This course will teach you how to clean and prep your corporate data before fine tuning. You will learn how to identify and remove common data errors and inconsistencies, standardize your data formatting, handle missing values and outliers, and perform feature engineering to improve your model's performance.
You will also learn how to apply these techniques to a real-world example of customer churn prediction.

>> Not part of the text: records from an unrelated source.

/-- What stops a tile's operation on a stack: the unit out of service, or a failed mover access whose status no operation has yet
ended with (R255, R258). -/
def panBlocked (s : State) (n k : Nat) : Option Nat :=
  if !panUp s n then some St.unitReset
  else match s.pan.fails.at? (pk n k) with
    | some (st, false) => some st
    | _ => none
/-- The status of the stack's stopped mover, for an operation that needs a move (R255). -/
def panStopped (s : State) (n k : Nat) : Option Nat := (s.pan.fails.at? (pk n k)).map (fun x => x.1)
/-- An operation has ended with the stack's mover failure; its moves stay stopped. -/
def State.panTold (s : State) (n k : Nat) : State :=
  match s.pan.fails.at? (pk n k) with
  | some (st, _) => { s with pan := { s.pan with fails := s.pan.fails.put (pk n k) (st, true) } }
  | none => s

/-- The lowest byte the ring test counts as resident: a fill in flight counts as resident (R249). -/
def panLow (s : State) (n k : Nat) : Nat :=
  match s.panMove? n k with
  | some m => if m.spill then panBottom s n k else m.off
  | none => panBottom s n k
/-- A move of the frame at offset o is in flight. -/
def panBusyAt (s : State) (n k o : Nat) : Bool :=
  match s.panMove? n k with
  | some m => m.off = o
  | none => false

/-- The first operation that has not started, with the room its started predecessors take. -/
def panNextPush : List PanOp → Nat → Option (Nat × PanOp × Nat)
  | [], _ => none
  | o :: r, i => if o.push && o.started then (panNextPush r (i + 1)).map (fun x => (x.1, x.2.1, x.2.2 + frameSize o.len))
                 else some (i, o, 0)

def State.setLap (s : State) (t : Nat) (f : Lap → Lap) : State := s.setTile t (fun tl => { tl with lap := tl.lap.map f })
def State.panMark (s : State) (t i : Nat) (f : PanOp → PanOp) : State :=
  s.setTile t (fun tl => { tl with panQ := tl.panQ.zipIdx.map (fun p => if p.2 = i then f p.1 else p.1) })

/-- A push starts once its whole frame fits in the ring (R249, R251, R256, R257). -/
def execPpushStart (t : Nat) (s : State) : Res :=
  match (s.tile t).lap, panNextPush (s.tile t).panQ 0 with
  | some l, some (i, o, pend) =>
    let n := l.die
    let k := l.panStack
    if !o.push || o.behind ≠ 0 then .next s
    else
      match panBlocked s n k with
      | some st => .next ((s.panTold n k).panStop t st o o.addr)
      | none =>
        let F := frameSize o.len
        let origin := fun (s : State) => s.onJob n l.job fun x =>
          if x.pushOrg.has l.index then x else { x with pushOrg := x.pushOrg.put l.index (panEnd s n k) }
        if l.rerun then
          let at' := l.pushAt.getD (((s.job? n l.job).map (fun x => x.pushOrg.atD l.index (panEnd s n k))).getD 0) + pend
          let bad := fun (r : Bytes) => fieldB r 0 4 ≠ o.len || fieldB r 4 2 ≠ o.tag
          if panBusyAt s n k at' then .next s
          else if at' + F > panEnd s n k then .next (s.panStop t St.pannierOrder o o.addr)
          else
            match s.panRead n k at' 64 (panBottom s n k ≤ at') with
            | (.error f, s) => if f.1 = 0 then .next s else .next (s.panStop t f.1 o f.2)
            | (.ok r1, s) =>
              match s.panRead n k (at' + F - 64) 64 (panBottom s n k ≤ at') with
              | (.error f, s) => if f.1 = 0 then .next s else .next (s.panStop t f.1 o f.2)
              | (.ok r2, s) =>
                if bad r1 || bad r2 then .next (s.panStop t St.pannierOrder o o.addr)
                else .next (s.panMark t i (fun o => { o with started := true, off := at' }))
        else if panTop s n k < panEnd s n k then .next (s.panStop t St.pannierOrder o o.addr)
        else if panEnd s n k + pend + F > panCap s n then .next ((s.panFull n).panStop t St.pannierFull o o.addr)
        else if panEnd s n k + pend + F - panLow s n k > panRing s n then
          let s := if o.waited then s else (s.panMark t i (fun o => { o with waited := true })).bump .PAN_PUSH_WAITS n
          .next (match panStopped s n k with | some st => s.panStop t st o o.addr | none => s)
        else .next ((origin s).panMark t i (fun o => { o with started := true, off := panEnd s n k + pend }))
  | _, _ => .next s

/-- Blocks of 64 × 64 elements of f1, each transposed (R177). -/
def transposeBlocks (fmt : Nat) (bs : Bytes) : Bytes :=
  let blk := 4096 * typeBits fmt / 8
  (List.range (bs.length / blk)).flatMap fun b =>
    let cs := unpackElems fmt 4096 (sliceB bs (b * blk) blk)
    packElems fmt ((List.range 4096).map (fun i => cs.getD (i % 64 * 64 + i / 64) 0))

/-- The frame a pop takes: its start and whether the records agree, or the status that ends the job (R250, R256). -/
def State.panFrame (s : State) (n k top : Nat) (o : PanOp) (rerun : Bool) : Except (Nat × Nat) Nat × State :=
  if !rerun && panFrames s n k = 0 then (.error (St.pannierEmpty, o.addr), s)
  else if top < frameSize o.len then (.error (St.pannierOrder, o.addr), s)
  else
    let bottom := panBottom s n k
    match s.panRead n k (top - 64) 64 (bottom < top) with
    | (.error f, s) => (.error f, s)
    | (.ok r2, s) =>
      let start := top - frameSize o.len
      if fieldB r2 4 2 ≠ o.tag || fieldB r2 0 4 ≠ o.len then (.error (St.pannierOrder, o.addr), s)
      else if !rerun && fieldB r2 16 8 ≠ s.stepOf (s.domainOf n) then (.error (St.pannierOrder, o.addr), s)
      else
        match s.panRead n k start 64 (bottom ≤ start) with
        | (.error f, s) => (.error f, s)
        | (.ok r1, s) =>
          if r1 ≠ r2 || (!rerun && fieldB r2 8 4 ≠ panFrames s n k - 1) then (.error (St.pannierOrder, o.addr), s)
          else (.ok start, s)

/-- A pop runs its checks and, when its frame is resident, completes (R250, R253, R255, R256). -/
def execPpopDone (t : Nat) (s : State) : Res :=
  match (s.tile t).lap, (s.tile t).panQ with
  | some l, o :: _ =>
    let n := l.die
    let k := l.panStack
    if o.push || o.behind ≠ 0 then .next s
    else
      match panBlocked s n k with
      | some st => .next ((s.panTold n k).panStop t st o o.addr)
      | none =>
        let s := if l.rerun then s else s.onJob n l.job fun x =>
          if x.popOrg.has l.index then x else { x with popOrg := x.popOrg.put l.index (panTop s n k) }
        let top := if l.rerun then l.popAt.getD (((s.job? n l.job).map (fun x => x.popOrg.atD l.index 0)).getD 0) else panTop s n k
        match s.panFrame n k top o l.rerun with
        | (.error f, s) => if f.1 = 0 then .next s else .next (s.panStop t f.1 o f.2)
        | (.ok start, s) =>
          let resident := panBottom s n k ≤ start
          if l.rerun && panBusyAt s n k start then .next s
          else if !l.rerun && !resident then
            let s := if o.waited then s else (s.panMark t 0 (fun o => { o with waited := true })).bump .PAN_FILL_WAITS n
            if let some st := panStopped s n k then .next (s.panStop t st o o.addr)
            else if (s.panMove? n k).isNone && panEnd s n k - panBottom s n k + frameSize o.len > panRing s n then
              .next ((s.panFull n).panStop t St.pannierFull o o.addr)
            else .next s
          else
            match s.panRead n k (start + 64) o.len resident with
            | (.error f, s) => if f.1 = 0 then .next s else .next (s.panStop t f.1 o f.2)
            | (.ok data, s) =>
              let data := if o.xpose then transposeBlocks o.fmt data else data
              let s := s.sramWrite (tstoreBase t + o.addr) data
              if l.rerun then .next ((s.setLap t (fun l => { l with popAt := some start })).panFinish t)
              else
                let s := if panBusyAt s n k start then s.panSetMove n k none else s
                let s := panSet s n k start (panEnd s n k) (panBottom s n k) (panFrames s n k - 1)
                let s := s.onJob n l.job fun x => if x.popped.contains k then x else { x with popped := k :: x.popped }
                .next (s.panFinish t)
  | _, _ => .next s

/-- At job end end falls to top on every stack the job popped from (R251). -/
def State.panRelease (s : State) (n : Nat) (ks : List Nat) : State :=
  s.each ks fun k s => panSet s n k (panTop s n k) (panTop s n k) (min (panBottom s n k) (panTop s n k)) (panFrames s n k)

/-! ### The mover (R252 to R255) -/

/-- Length of the frame whose record stands at offset o, or the failure. -/
def State.panLenAt (s : State) (n k o : Nat) (resident : Bool) : Except (Nat × Nat) Nat × State :=
  match s.panRead n k o 64 resident with
  | (.ok r, s) => (.ok (fieldB r 0 4), s)
  | (.error f, s) => (.error f, s)

/-- The front pop of the lap that holds stack k, while it waits and its frame lies below bottom. -/
def panDemand (s : State) (n k : Nat) : Option PanOp :=
  (s.tiles.rows.findSome? fun r =>
    match r.2.lap, r.2.panQ with
    | some l, o :: _ => if l.die = n && l.panStack = k && !l.rerun && !o.push && o.waited && o.behind = 0 &&
        panTop s n k < panBottom s n k + frameSize o.len then some o else none
    | _, _ => none)

def panMovable (s : State) (n k : Nat) : Bool :=
  k < 144 && panUp s n && (s.panMove? n k).isNone && !s.pan.fails.has (pk n k) && s.panMoving n < 8
/-- Length of the frame just below bottom, as the Seedbank's record gives it. -/
def panBelow (s : State) (n k : Nat) : Option Nat :=
  if panBottom s n k < 128 then none
  else match (s.panLenAt n k (panBottom s n k - 64) false).1 with | .ok l => some l | .error _ => none
/-- Sizes of the started pushes of the lap that holds the stack (R249). -/
def panPending (s : State) (n k : Nat) : Nat :=
  s.tiles.rows.foldl (fun a r => match r.2.lap with
    | some l => if l.die = n && l.panStack = k && !l.rerun then
        r.2.panQ.foldl (fun a o => if o.push && o.started then a + frameSize o.len else a) a else a
    | none => a) 0
/-- A frame of size F fits in the ring above the bytes from end and the pending ones (R249, R253). -/
def panFits (s : State) (n k pend F : Nat) : Bool := panEnd s n k + pend + F ≤ panBottom s n k + panRing s n
def panSpillable (s : State) (n k : Nat) : Bool :=
  panMovable s n k && s.gf F.PAN_SIZES_seed_mib n ≠ 0 &&
  panEnd s n k - panBottom s n k > s.gf F.PAN_SIZES_wmark_mib n * mib && panBottom s n k < panTop s n k
def panPrefetchable (s : State) (n k : Nat) : Bool :=
  panMovable s n k && panBottom s n k > 0 && panTop s n k < panBottom s n k + s.gf F.PAN_SIZES_prefetch_mib n * mib &&
  (match panBelow s n k with | some l => panFits s n k (panPending s n k) (frameSize l) | none => true)
def panDemandable (s : State) (n k : Nat) : Bool :=
  panMovable s n k && panBottom s n k > 0 &&
  (match panDemand s n k with | some o => panFits s n k 0 (frameSize o.len) | none => false)

/-- The stack a class serves next: round robin from the one after the last served (R254). -/
def panTurn (s : State) (n cls : Nat) (ok : Nat → Bool) : Option Nat :=
  let last := s.pan.served.atD (n * 4 + cls) 143
  ((List.range 144).map (fun i => (last + 1 + i) % 144)).find? ok

def State.panStart (s : State) (n k cls : Nat) (m : PanMove) : State :=
  let s := s.panSetMove n k (some m)
  { s with pan := { s.pan with served := s.pan.served.put (n * 4 + cls) k } }

def execSpillStart (n k : Nat) (s : State) : Res :=
  if (panTurn s n 0 (panDemandable s n)).isSome || (panTurn s n 1 (panPrefetchable s n)).isSome ||
     panTurn s n 2 (panSpillable s n) ≠ some k then .next s
  else
    match s.panLenAt n k (panBottom s n k) true with
    | (.ok len, s) => .next (s.panStart n k 2 { spill := true, off := panBottom s n k, size := frameSize len })
    | (.error f, s) => if f.1 = 0 then .next s else .next (s.panFail n k f.1)

def State.panFill (s : State) (n k cls : Nat) : State :=
  match s.panLenAt n k (panBottom s n k - 64) false with
  | (.ok len, s) =>
    if panBottom s n k < frameSize len then s.panFail n k St.pannierOrder
    else s.panStart n k cls { spill := false, off := panBottom s n k - frameSize len, size := frameSize len, demand := cls = 0 }
  | (.error f, s) => if f.1 = 0 then s else s.panFail n k f.1

def execPrefetchFillStart (n k : Nat) (s : State) : Res :=
  if (panTurn s n 0 (panDemandable s n)).isSome || panTurn s n 1 (panPrefetchable s n) ≠ some k then .next s
  else .next (s.panFill n k 1)

/-- A demand fill for a waiting pop, one frame at a time from just below bottom. -/
def execDemandFillStart (n k : Nat) (s : State) : Res :=
  if panTurn s n 0 (panDemandable s n) ≠ some k then .next s else .next (s.panFill n k 0)

/-- A move completes: its bytes are copied, its lines counted, and bottom changes (R252 to R254). -/
def execMoveDone (n k : Nat) (s : State) : Res :=
  match s.panMove? n k with
  | none => .next s
  | some m =>
    match s.panRead n k m.off m.size m.spill with
    | (.error f, s) => if f.1 = 0 then .next s else .next (s.panFail n k f.1)
    | (.ok bs, s) =>
      match s.panWrite n k m.off bs (!m.spill) with
      | (.error f, s) => if f.1 = 0 then .next s else .next (s.panFail n k f.1)
      | (.ok _, s) =>
        let s := s.bump64 (if m.spill then .PAN_SPILL_LINES else .PAN_FILL_LINES) n (m.size / 64)
        let s := s.pf F.PAN_BOTTOM_bottom (pk n k) (if m.spill then m.off + m.size else m.off)
        .next (s.panSetMove n k none)

/-! ### Register writes (R255, R260) -/

def State.panClearOne (s : State) (n k : Nat) : State :=
  if panHeld s n k then s.pf F.PAN_STATUS_clear_refused n 1 else s.panEmpty n k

By the end of this course, you will be able to:
Identify and remove common data errors and inconsistencies
Standardize your data formatting using SQL and Python
Handle missing values and outliers in Python
Perform feature engineering to improve your model's performance
Apply the above techniques to a real-world example of customer churn prediction
This course is designed for anyone who wants to learn how to clean and prep their corporate data for fine tuning, including data scientists, machine learning engineers, and business analysts.
Prerequisites
Basic knowledge of SQL and Python is recommended
Course Materials
Video lectures
Code snippets
Exercises
Course Structure
Module 1: Introduction to Data Cleaning and Preparation
Module 2: Identifying and Removing Data Errors and Inconsistencies
Module 3: Standardizing Data Formatting
Module 4: Handling Missing Values and Outliers
Module 5: Performing Feature Engineering
Module 6: Real-World Example: Customer Churn Prediction
Conclusion
This course will teach you the essential skills you need to clean and prep your corporate data for fine tuning. By taking this course, you will be able to improve the performance of your machine learning models and get more value from your data.